The way Williams and her husband bought the leases was legal and she remains proud of it. They formed an energy company with her father called Tempest Exploration and paid for them once they won the bids. Still, it set her off onto a decade-long adventure.
“When I — you know — left the University of Utah, I had no clue what was next. But I trusted it,“ Williams said. ”Because I trusted what we did and why. It was part of that tradition of civil disobedience with Thoreau ... We did it legally, but it didn’t matter. It still was a disruption."
One that’s given her a new book, and a fresh chance to return to Salt Lake City. Today, Williams’ new living room is covered in art. The walls are a mosaic of paintings featuring birds, abstract landscapes and a portrait of Brigham Young. Most of the art, she said, was done by friends or people she knows and each tells its own story. Despite the resplendence of things to look at, though, the dominating draw was the view out the windows.
Williams and her husband can look straight down the valley toward Point of the Mountain. Their view is mostly uninterrupted and would have included a clear view of the Wasatch had the range not been shrouded in clouds from an unseasonably warm winter storm dropping rain instead of snow.
Coming home
This spring, Williams is teaching her final semester at Harvard and her return to Utah is something like a homecoming. The way she sees it, the timing couldn’t be better.

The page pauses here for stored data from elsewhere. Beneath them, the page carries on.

-- ==== Sys2Proof/Laws/State.lean ====
section
/-! SUPPORT. One lemma per field and update of State, so that no later proof unfolds an update. -/

namespace Sys2Proof.Machine

open Sys2Proof

variable (s : State)

/-! `State.storeWord` -/

@[simp] theorem State.storeWord_key (off : Nat) (v : Word) : (s.storeWord off v).key = s.key := rfl
@[simp] theorem State.storeWord_rounds (off : Nat) (v : Word) : (s.storeWord off v).rounds = s.rounds := rfl
@[simp] theorem State.storeWord_arg0 (off : Nat) (v : Word) : (s.storeWord off v).arg0 = s.arg0 := rfl
@[simp] theorem State.storeWord_arg1 (off : Nat) (v : Word) : (s.storeWord off v).arg1 = s.arg1 := rfl
@[simp] theorem State.storeWord_res (off : Nat) (v : Word) : (s.storeWord off v).res = s.res := rfl
@[simp] theorem State.storeWord_bin (off : Nat) (v : Word) : (s.storeWord off v).bin = s.bin := rfl
@[simp] theorem State.storeWord_bout (off : Nat) (v : Word) : (s.storeWord off v).bout = s.bout := rfl
@[simp] theorem State.storeWord_tlen (off : Nat) (v : Word) : (s.storeWord off v).tlen = s.tlen := rfl
@[simp] theorem State.storeWord_nblk (off : Nat) (v : Word) : (s.storeWord off v).nblk = s.nblk := rfl
@[simp] theorem State.storeWord_hlen (off : Nat) (v : Word) : (s.storeWord off v).hlen = s.hlen := rfl
@[simp] theorem State.storeWord_ctrl (off : Nat) (v : Word) : (s.storeWord off v).ctrl = s.ctrl := rfl
@[simp] theorem State.storeWord_status (off : Nat) (v : Word) : (s.storeWord off v).status = s.status := rfl
@[simp] theorem State.storeWord_errinfo (off : Nat) (v : Word) : (s.storeWord off v).errinfo = s.errinfo := rfl
@[simp] theorem State.storeWord_cmd (off : Nat) (v : Word) : (s.storeWord off v).cmd = s.cmd := rfl
@[simp] theorem State.storeWord_rk (off : Nat) (v : Word) : (s.storeWord off v).rk = s.rk := rfl
@[simp] theorem State.storeWord_mem (off : Nat) (v : Word) : (s.storeWord off v).mem = s.mem.writeBytes off (wordBytes v) := rfl
@[simp] theorem State.storeWord_cfg (off : Nat) (v : Word) : (s.storeWord off v).cfg = s.cfg := rfl
@[simp] theorem State.storeWord_schedule (off : Nat) (v : Word) : (s.storeWord off v).schedule = s.schedule := rfl
@[simp] theorem State.storeWord_bus (off : Nat) (v : Word) : (s.storeWord off v).bus = s.bus := rfl
@[simp] theorem State.storeWord_resets (off : Nat) (v : Word) : (s.storeWord off v).resets = s.resets := rfl
@[simp] theorem State.storeWord_busyReads (off : Nat) (v : Word) : (s.storeWord off v).busyReads = s.busyReads := rfl

/-! `State.storeText` -/

@[simp] theorem State.storeText_key (bs : List Byte) : (s.storeText bs).key = s.key := rfl
@[simp] theorem State.storeText_rounds (bs : List Byte) : (s.storeText bs).rounds = s.rounds := rfl
@[simp] theorem State.storeText_arg0 (bs : List Byte) : (s.storeText bs).arg0 = s.arg0 := rfl
@[simp] theorem State.storeText_arg1 (bs : List Byte) : (s.storeText bs).arg1 = s.arg1 := rfl
@[simp] theorem State.storeText_res (bs : List Byte) : (s.storeText bs).res = s.res := rfl
@[simp] theorem State.storeText_bin (bs : List Byte) : (s.storeText bs).bin = s.bin := rfl
@[simp] theorem State.storeText_bout (bs : List Byte) : (s.storeText bs).bout = s.bout := rfl
@[simp] theorem State.storeText_tlen (bs : List Byte) : (s.storeText bs).tlen = s.tlen := rfl
@[simp] theorem State.storeText_nblk (bs : List Byte) : (s.storeText bs).nblk = s.nblk := rfl
@[simp] theorem State.storeText_hlen (bs : List Byte) : (s.storeText bs).hlen = s.hlen := rfl
@[simp] theorem State.storeText_ctrl (bs : List Byte) : (s.storeText bs).ctrl = s.ctrl := rfl
@[simp] theorem State.storeText_status (bs : List Byte) : (s.storeText bs).status = s.status := rfl
@[simp] theorem State.storeText_errinfo (bs : List Byte) : (s.storeText bs).errinfo = s.errinfo := rfl
@[simp] theorem State.storeText_cmd (bs : List Byte) : (s.storeText bs).cmd = s.cmd := rfl
@[simp] theorem State.storeText_rk (bs : List Byte) : (s.storeText bs).rk = s.rk := rfl
@[simp] theorem State.storeText_mem (bs : List Byte) : (s.storeText bs).mem = s.mem.writeBytes txtBase bs := rfl
@[simp] theorem State.storeText_cfg (bs : List Byte) : (s.storeText bs).cfg = s.cfg := rfl
@[simp] theorem State.storeText_schedule (bs : List Byte) : (s.storeText bs).schedule = s.schedule := rfl
@[simp] theorem State.storeText_bus (bs : List Byte) : (s.storeText bs).bus = s.bus := rfl
@[simp] theorem State.storeText_resets (bs : List Byte) : (s.storeText bs).resets = s.resets := rfl
@[simp] theorem State.storeText_busyReads (bs : List Byte) : (s.storeText bs).busyReads = s.busyReads := rfl

/-! `State.storeHex` -/

@[simp] theorem State.storeHex_key (bs : List Byte) : (s.storeHex bs).key = s.key := rfl
@[simp] theorem State.storeHex_rounds (bs : List Byte) : (s.storeHex bs).rounds = s.rounds := rfl
@[simp] theorem State.storeHex_arg0 (bs : List Byte) : (s.storeHex bs).arg0 = s.arg0 := rfl
@[simp] theorem State.storeHex_arg1 (bs : List Byte) : (s.storeHex bs).arg1 = s.arg1 := rfl
@[simp] theorem State.storeHex_res (bs : List Byte) : (s.storeHex bs).res = s.res := rfl
@[simp] theorem State.storeHex_bin (bs : List Byte) : (s.storeHex bs).bin = s.bin := rfl
@[simp] theorem State.storeHex_bout (bs : List Byte) : (s.storeHex bs).bout = s.bout := rfl
@[simp] theorem State.storeHex_tlen (bs : List Byte) : (s.storeHex bs).tlen = s.tlen := rfl
@[simp] theorem State.storeHex_nblk (bs : List Byte) : (s.storeHex bs).nblk = s.nblk := rfl
@[simp] theorem State.storeHex_hlen (bs : List Byte) : (s.storeHex bs).hlen = s.hlen := rfl
@[simp] theorem State.storeHex_ctrl (bs : List Byte) : (s.storeHex bs).ctrl = s.ctrl := rfl
@[simp] theorem State.storeHex_status (bs : List Byte) : (s.storeHex bs).status = s.status := rfl
@[simp] theorem State.storeHex_errinfo (bs : List Byte) : (s.storeHex bs).errinfo = s.errinfo := rfl
@[simp] theorem State.storeHex_cmd (bs : List Byte) : (s.storeHex bs).cmd = s.cmd := rfl
@[simp] theorem State.storeHex_rk (bs : List Byte) : (s.storeHex bs).rk = s.rk := rfl
@[simp] theorem State.storeHex_mem (bs : List Byte) : (s.storeHex bs).mem = s.mem.writeBytes hexBase bs := rfl
@[simp] theorem State.storeHex_cfg (bs : List Byte) : (s.storeHex bs).cfg = s.cfg := rfl
@[simp] theorem State.storeHex_schedule (bs : List Byte) : (s.storeHex bs).schedule = s.schedule := rfl
@[simp] theorem State.storeHex_bus (bs : List Byte) : (s.storeHex bs).bus = s.bus := rfl
@[simp] theorem State.storeHex_resets (bs : List Byte) : (s.storeHex bs).resets = s.resets := rfl
@[simp] theorem State.storeHex_busyReads (bs : List Byte) : (s.storeHex bs).busyReads = s.busyReads := rfl

/-! `State.storeBlocks` -/

@[simp] theorem State.storeBlocks_key (bs : List Block) : (s.storeBlocks bs).key = s.key := rfl
@[simp] theorem State.storeBlocks_rounds (bs : List Block) : (s.storeBlocks bs).rounds = s.rounds := rfl
@[simp] theorem State.storeBlocks_arg0 (bs : List Block) : (s.storeBlocks bs).arg0 = s.arg0 := rfl
@[simp] theorem State.storeBlocks_arg1 (bs : List Block) : (s.storeBlocks bs).arg1 = s.arg1 := rfl
@[simp] theorem State.storeBlocks_res (bs : List Block) : (s.storeBlocks bs).res = s.res := rfl
@[simp] theorem State.storeBlocks_bin (bs : List Block) : (s.storeBlocks bs).bin = s.bin := rfl
@[simp] theorem State.storeBlocks_bout (bs : List Block) : (s.storeBlocks bs).bout = s.bout := rfl
@[simp] theorem State.storeBlocks_tlen (bs : List Block) : (s.storeBlocks bs).tlen = s.tlen := rfl
@[simp] theorem State.storeBlocks_nblk (bs : List Block) : (s.storeBlocks bs).nblk = s.nblk := rfl
@[simp] theorem State.storeBlocks_hlen (bs : List Block) : (s.storeBlocks bs).hlen = s.hlen := rfl
@[simp] theorem State.storeBlocks_ctrl (bs : List Block) : (s.storeBlocks bs).ctrl = s.ctrl := rfl
@[simp] theorem State.storeBlocks_status (bs : List Block) : (s.storeBlocks bs).status = s.status := rfl
@[simp] theorem State.storeBlocks_errinfo (bs : List Block) : (s.storeBlocks bs).errinfo = s.errinfo := rfl
@[simp] theorem State.storeBlocks_cmd (bs : List Block) : (s.storeBlocks bs).cmd = s.cmd := rfl
@[simp] theorem State.storeBlocks_rk (bs : List Block) : (s.storeBlocks bs).rk = s.rk := rfl
@[simp] theorem State.storeBlocks_mem (bs : List Block) : (s.storeBlocks bs).mem = s.mem.writeBytes blkBase (bs.flatMap blockBytes) := rfl
@[simp] theorem State.storeBlocks_cfg (bs : List Block) : (s.storeBlocks bs).cfg = s.cfg := rfl
@[simp] theorem State.storeBlocks_schedule (bs : List Block) : (s.storeBlocks bs).schedule = s.schedule := rfl
@[simp] theorem State.storeBlocks_bus (bs : List Block) : (s.storeBlocks bs).bus = s.bus := rfl
@[simp] theorem State.storeBlocks_resets (bs : List Block) : (s.storeBlocks bs).resets = s.resets := rfl
@[simp] theorem State.storeBlocks_busyReads (bs : List Block) : (s.storeBlocks bs).busyReads = s.busyReads := rfl

/-! `State.setTlen` -/

@[simp] theorem State.setTlen_key (n : Nat) : (s.setTlen n).key = s.key := rfl
@[simp] theorem State.setTlen_rounds (n : Nat) : (s.setTlen n).rounds = s.rounds := rfl
@[simp] theorem State.setTlen_arg0 (n : Nat) : (s.setTlen n).arg0 = s.arg0 := rfl
@[simp] theorem State.setTlen_arg1 (n : Nat) : (s.setTlen n).arg1 = s.arg1 := rfl
@[simp] theorem State.setTlen_res (n : Nat) : (s.setTlen n).res = s.res := rfl
@[simp] theorem State.setTlen_bin (n : Nat) : (s.setTlen n).bin = s.bin := rfl
@[simp] theorem State.setTlen_bout (n : Nat) : (s.setTlen n).bout = s.bout := rfl
@[simp] theorem State.setTlen_tlen (n : Nat) : (s.setTlen n).tlen = BitVec.ofNat 32 n := rfl
@[simp] theorem State.setTlen_nblk (n : Nat) : (s.setTlen n).nblk = s.nblk := rfl
@[simp] theorem State.setTlen_hlen (n : Nat) : (s.setTlen n).hlen = s.hlen := rfl
@[simp] theorem State.setTlen_ctrl (n : Nat) : (s.setTlen n).ctrl = s.ctrl := rfl
@[simp] theorem State.setTlen_status (n : Nat) : (s.setTlen n).status = s.status := rfl
@[simp] theorem State.setTlen_errinfo (n : Nat) : (s.setTlen n).errinfo = s.errinfo := rfl
@[simp] theorem State.setTlen_cmd (n : Nat) : (s.setTlen n).cmd = s.cmd := rfl
@[simp] theorem State.setTlen_rk (n : Nat) : (s.setTlen n).rk = s.rk := rfl
@[simp] theorem State.setTlen_mem (n : Nat) : (s.setTlen n).mem = s.mem := rfl
@[simp] theorem State.setTlen_cfg (n : Nat) : (s.setTlen n).cfg = s.cfg := rfl
@[simp] theorem State.setTlen_schedule (n : Nat) : (s.setTlen n).schedule = s.schedule := rfl
@[simp] theorem State.setTlen_bus (n : Nat) : (s.setTlen n).bus = s.bus := rfl
@[simp] theorem State.setTlen_resets (n : Nat) : (s.setTlen n).resets = s.resets := rfl
@[simp] theorem State.setTlen_busyReads (n : Nat) : (s.setTlen n).busyReads = s.busyReads := rfl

There’s a large, bipartisan push to save the Great Salt Lake with momentum from Latter-day Saints and an ally in President Donald Trump. Her father, who owned a successful oil and gas servicing company, is 92 years old. She wants to spend more time with him. Plus, she’s ready to be back in Salt Lake City.
It’s the town where she grew up, where she was married and the home of her family’s faith. She no longer practices that faith herself, but her family still does, so she feels like it is still very much her culture. “I’m still a member (of the church),” Willams said. “An unlikely one — a tail between my legs, a coyote figure.”
She said that “The Glorians” is a book about faith, about doing the work and about trusting that even unbearable stories of life — like losing parents, climate change remaking the world, leaving your home — all have another side to them.
“That is being true to the ethics that we hold. And everything we’re talking about, whether it’s faith, whether it’s love, whether it’s grief, whether it’s community. That’s how I was raised,” Williams said. “And that’s why I’m so happy to be coming home.”